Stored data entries

● ● ● ●

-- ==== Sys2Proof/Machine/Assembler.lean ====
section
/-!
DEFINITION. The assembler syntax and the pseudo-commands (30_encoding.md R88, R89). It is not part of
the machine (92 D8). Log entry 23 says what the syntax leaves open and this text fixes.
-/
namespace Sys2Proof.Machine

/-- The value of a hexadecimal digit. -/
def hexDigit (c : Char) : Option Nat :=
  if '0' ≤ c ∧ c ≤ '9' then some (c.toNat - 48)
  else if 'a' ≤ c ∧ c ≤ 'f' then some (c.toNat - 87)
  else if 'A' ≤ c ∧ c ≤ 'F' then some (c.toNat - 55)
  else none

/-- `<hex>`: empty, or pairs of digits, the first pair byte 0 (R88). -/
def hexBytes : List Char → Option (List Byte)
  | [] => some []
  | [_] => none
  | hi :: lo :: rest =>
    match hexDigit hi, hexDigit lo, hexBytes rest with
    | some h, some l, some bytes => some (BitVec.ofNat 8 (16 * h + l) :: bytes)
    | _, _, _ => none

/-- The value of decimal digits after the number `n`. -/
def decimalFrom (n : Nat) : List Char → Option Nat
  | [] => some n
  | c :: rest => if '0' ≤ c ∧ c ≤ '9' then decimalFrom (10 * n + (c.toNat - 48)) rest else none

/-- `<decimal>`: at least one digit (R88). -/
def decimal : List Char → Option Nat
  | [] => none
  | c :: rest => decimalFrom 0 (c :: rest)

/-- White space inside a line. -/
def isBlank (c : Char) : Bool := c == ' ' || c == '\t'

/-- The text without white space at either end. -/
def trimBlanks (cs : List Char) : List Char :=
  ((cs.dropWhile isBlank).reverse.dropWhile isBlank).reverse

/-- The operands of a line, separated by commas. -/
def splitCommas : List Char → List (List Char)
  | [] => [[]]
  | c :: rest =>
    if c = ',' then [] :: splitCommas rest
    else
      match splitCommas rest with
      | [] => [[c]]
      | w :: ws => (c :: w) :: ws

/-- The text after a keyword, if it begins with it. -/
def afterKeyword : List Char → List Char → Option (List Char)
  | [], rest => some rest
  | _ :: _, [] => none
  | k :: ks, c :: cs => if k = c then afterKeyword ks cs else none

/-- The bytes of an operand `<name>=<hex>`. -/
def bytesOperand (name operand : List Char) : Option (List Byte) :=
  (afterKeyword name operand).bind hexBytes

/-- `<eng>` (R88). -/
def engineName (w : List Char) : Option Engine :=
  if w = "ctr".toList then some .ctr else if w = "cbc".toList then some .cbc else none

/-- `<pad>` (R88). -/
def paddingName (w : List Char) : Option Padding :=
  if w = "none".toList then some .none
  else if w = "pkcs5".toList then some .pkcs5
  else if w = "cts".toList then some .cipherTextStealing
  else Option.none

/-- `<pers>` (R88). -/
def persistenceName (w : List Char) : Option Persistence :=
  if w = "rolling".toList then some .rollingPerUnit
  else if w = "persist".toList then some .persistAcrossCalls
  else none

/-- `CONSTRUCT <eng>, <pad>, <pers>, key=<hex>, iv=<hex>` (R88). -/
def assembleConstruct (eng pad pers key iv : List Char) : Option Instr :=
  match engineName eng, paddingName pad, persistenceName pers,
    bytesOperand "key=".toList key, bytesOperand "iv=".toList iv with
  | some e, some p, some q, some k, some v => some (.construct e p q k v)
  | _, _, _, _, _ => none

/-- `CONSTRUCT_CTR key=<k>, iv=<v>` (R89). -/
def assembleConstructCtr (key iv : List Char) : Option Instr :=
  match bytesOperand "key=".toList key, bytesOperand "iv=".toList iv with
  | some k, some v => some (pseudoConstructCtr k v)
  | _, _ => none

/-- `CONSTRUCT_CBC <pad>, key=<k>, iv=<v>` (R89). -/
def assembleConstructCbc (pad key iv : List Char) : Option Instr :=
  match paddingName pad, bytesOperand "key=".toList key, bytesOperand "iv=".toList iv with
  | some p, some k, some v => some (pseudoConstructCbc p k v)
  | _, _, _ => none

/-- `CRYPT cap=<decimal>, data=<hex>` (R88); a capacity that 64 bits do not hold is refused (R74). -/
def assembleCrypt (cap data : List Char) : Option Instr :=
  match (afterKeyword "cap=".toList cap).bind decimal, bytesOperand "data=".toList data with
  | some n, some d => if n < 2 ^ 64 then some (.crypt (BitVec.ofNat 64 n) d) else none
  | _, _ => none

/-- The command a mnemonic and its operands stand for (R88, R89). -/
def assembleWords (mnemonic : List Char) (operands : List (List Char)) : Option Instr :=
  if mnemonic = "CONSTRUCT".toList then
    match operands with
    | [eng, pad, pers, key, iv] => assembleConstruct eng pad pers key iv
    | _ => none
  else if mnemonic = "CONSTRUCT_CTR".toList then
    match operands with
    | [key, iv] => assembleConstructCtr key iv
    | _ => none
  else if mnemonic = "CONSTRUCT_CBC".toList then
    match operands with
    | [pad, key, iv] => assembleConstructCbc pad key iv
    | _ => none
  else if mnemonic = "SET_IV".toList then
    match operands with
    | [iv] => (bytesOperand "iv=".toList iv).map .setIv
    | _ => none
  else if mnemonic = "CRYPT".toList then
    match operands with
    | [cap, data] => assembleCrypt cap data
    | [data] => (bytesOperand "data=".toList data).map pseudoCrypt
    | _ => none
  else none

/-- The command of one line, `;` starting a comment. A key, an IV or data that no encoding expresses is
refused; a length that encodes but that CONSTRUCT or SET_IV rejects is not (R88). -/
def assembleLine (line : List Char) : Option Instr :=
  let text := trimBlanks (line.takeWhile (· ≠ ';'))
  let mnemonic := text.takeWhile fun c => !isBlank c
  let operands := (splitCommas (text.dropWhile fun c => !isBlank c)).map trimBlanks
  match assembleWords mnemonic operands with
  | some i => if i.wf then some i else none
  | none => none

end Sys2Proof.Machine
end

● ● ● ●

#### EXERCISE BRIEF
The answer must consist of every line from the entries that holds the string "Instr".

#### EXERCISE OUTPUT
def assembleConstruct (eng pad pers key iv : List Char) : Option Instr :=
def assembleConstructCtr (key iv : List Char) : Option Instr :=
def assembleConstructCbc (pad key iv : List Char) : Option Instr :=
def assembleCrypt (cap data : List Char) : Option Instr :=
def assembleWords (mnemonic : List Char) (operands : List (List Char)) : Option Instr :=
def assembleLine (line : List Char) : Option Instr :=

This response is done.